Aqui a cultura alimentar é de forte influência indígena e do Paraguai. Onde o nativo e o forasteiro também disputam a cozinha de onde saem o frango bori-bori (ensopado, com bolinhas de fubá), de origem guarani, a chipa (pão de queijo local) e a chipaguaçu ou a sopa paraguaia (bolo de milho salgado) do país fronteiriço.

Receitas com carne de sol, como caribéu (cozido à base de charque com mandioca), macarrão frito ou de comitiva e arroz de carreteiro aprofundam o mergulho culinário. São os pratos de comitiva, grupo de peões que leva o gado por dias até os abatedouros (hoje, cada vez mais raros, por causa dos caminhões de transporte). São executados em uma só panela pelo experiente cuca (cozinheiro de comitiva) com produtos de longa duração e de fácil transporte.

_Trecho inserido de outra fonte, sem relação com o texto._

-- ==== Sys2Proof/Machine/ObjRead.lean ====
section
/-! DEFINITION. What a read of each object returns, whatever its path (R439 to R443): values the machine holds beside the
object stores, blocks put together from them, the copy buffers, and what a read does. -/

namespace Sys2Proof.Machine

/-- The 16 bytes of a log entry (R116). -/
def VEntry.bytes (e : VEntry) : Bytes :=
  leBytes 8 e.tb2 ++ leBytes 1 e.port ++ leBytes 1 e.code ++ leBytes 2 e.src ++ leBytes 4 e.detail

namespace State

/-- A violation log as it is read. -/
def vlogBytes (l : List VEntry) : Bytes := (logShown l).flatMap VEntry.bytes

/-! ### Values by chapter -/

def portCode : PortState → Nat
  | .off => 0 | .detect => 1 | .offer => 2 | .train => 3 | .up => 4 | .test => 5
def xlCode : XlState → Nat
  | .off => 0 | .clock => 1 | .align => 2 | .hello => 3 | .up2 => 4 | .up1 => 5 | .test => 6

/-- RING_STATUS (Table 03-12): of ring port p in a HEAD, of the cell itself in a CELL. -/
def ringStatus (s : State) (p : Nat) : Nat :=
  if s.isHead then
    let r := s.ringRec p
    r.breakLo * 2 ^ 24 + r.breakHi * 2 ^ 16 + r.plan.split % 256 * 256 +
      packBits [false, false, r.enumerated, r.admitted, r.heal.isSome, r.hopSlow, r.slow,
                r.admitted && s.pw.ringMode == 3]
  else if p = 0 then
    let n := s.ring.node
    packBits [false, false, false, s.portUp 1, s.portUp 0, s.curtHeld,
              n.orient != 0 && n.servedBy + 1 != n.orient, n.orient == 2]
  else 0

def batCode : BatSt → Nat
  | .off => 0 | .ready => 1 | .run => 2 | .fault => 3
def capStCode : CapSt → Nat
  | .stopped => 0 | .armed => 1 | .holdoff => 2 | .disarmed => 3
def slCode : SlSt → Nat
  | .stop => 0 | .run => 1 | .halted => 2
def chgCode : ChgSt → Nat
  | .none => 0 | .verifying => 1 | .armed => 2 | .switched => 3 | .rejected => 4
def modeStCode : ModeSt → Nat
  | .idle => 0 | .opened => 1 | .committed => 2 | .applied => 3
def safCode : SafSt → Nat
  | .config => 0 | .verify => 1 | .run => 2 | .lockout => 3

/-- Identity, roles and the token. -/
def unitValue (s : State) (k : Nat) : Option Nat :=
  match k with
  | 0x101000 => some (match s.pw.role with | some .head => 1 | some .cell => 2 | none => 0)
  | 0x101001 => some (b2n s.pw.roleUnstable)
  | 0x101200 => some s.ring.node.caddr
  | 0x102000 => some (s.seat.holder.getD 0xFF)
  | 0x102004 => some s.tokenReq
  | 0x102005 => some s.seat.session
  | _ => none

/-- CUE and time. -/
def timeValue (s : State) (k : Nat) : Option Nat :=
  match k with
  | 0x200001 => some s.tm.cueLen
  | 0x200002 => some s.tm.cue
  | 0x201000 => some s.tm.tb0
  | 0x202000 => some s.tm.tb1
  | 0x203000 => some s.tm.tb2
  | 0x203100 => some s.tm.tb3
  | _ => none

/-- Rings, cross-links, switching and the battery. -/
def cellValue (s : State) (i j : Nat) : Option Nat :=
  let p := j - 1
  match i with
  | 0x3031 => some (if s.portUp p then (s.rport p).rate else 0xFF)
  | 0x3032 => some (portCode (s.rport p).st)
  | 0x3033 => some (s.ringStatus p)
  | 0x3800 => some (xlCode (s.xlink p).st)
  | 0x3801 => some ((s.xlink p).tx * 16 + (s.xlink p).rx)
  | 0x6000 => if j = 2 then some s.ring.node.orient else none
  | 0x6005 => if j = 2 then some s.pwm.coast else none
  | 0x6008 => some s.forceCause
  | 0x6013 => if j = 0 then some s.pwm.tripLatch else none
  | 0x6020 => if j = 2 then some s.pwm.shPer else if j = 3 then some s.pwm.shDuty else none
  | 0x6800 => if j = 2 then some (batCode s.bat.st) else none
  | 0x6808 => if j = 2 then some s.soc else none
  | _ => none

/-- Loops: the descriptor fields as they were accepted last, the integrator, the NCOs. -/
def loopValue (s : State) (i j : Nat) : Option Nat :=
  let c := j - 1
  let d := s.dg (Obj.loopDesc c)
  match i with
  | 0x7003 => some (rd d 7 1)
  | 0x7004 => some (rd d 22 2)
  | 0x7005 => some (rd d 24 2)
  | 0x7006 => some (rd d 20 2)
  | 0x7007 => some (rd d 26 2)
  | 0x7008 => some (rd d 28 2)
  | 0x7009 => some (rd d 30 2)
  | 0x700A => some (rd d 32 2)
  | 0x7014 => some (ofI 32 (satS 32 (2 * (s.loopCh c).i)))
  | 0x7054 => some (s.nco c).now
  | 0x7055 => some s.ncoStatus
  | 0x7061 => if j = 2 then some s.loop.resp.length else none
  | _ => none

Não existe um, mas 12 pantanais diferentes, um bioma brasileiro do tamanho do estado do Ceará, dividido em Paraguai ou Murtinho, Taquari, Nhecolândia, Nabileque, Aquidauana, Paiaguás, Corumbá, Miranda, Abobral ou Negro, Cáceres, Poconé e Barão de Melgaço.

Em tempo, o ritual completo da carneada, acompanhado de jatos d’água de uma mangueira, que limpam o local do abatedouro, dura pouco mais de 2 horas: é o tempo necessário para transformar a vaca de animal em alimento, de pecuária em gastronomia, de natureza em cultura.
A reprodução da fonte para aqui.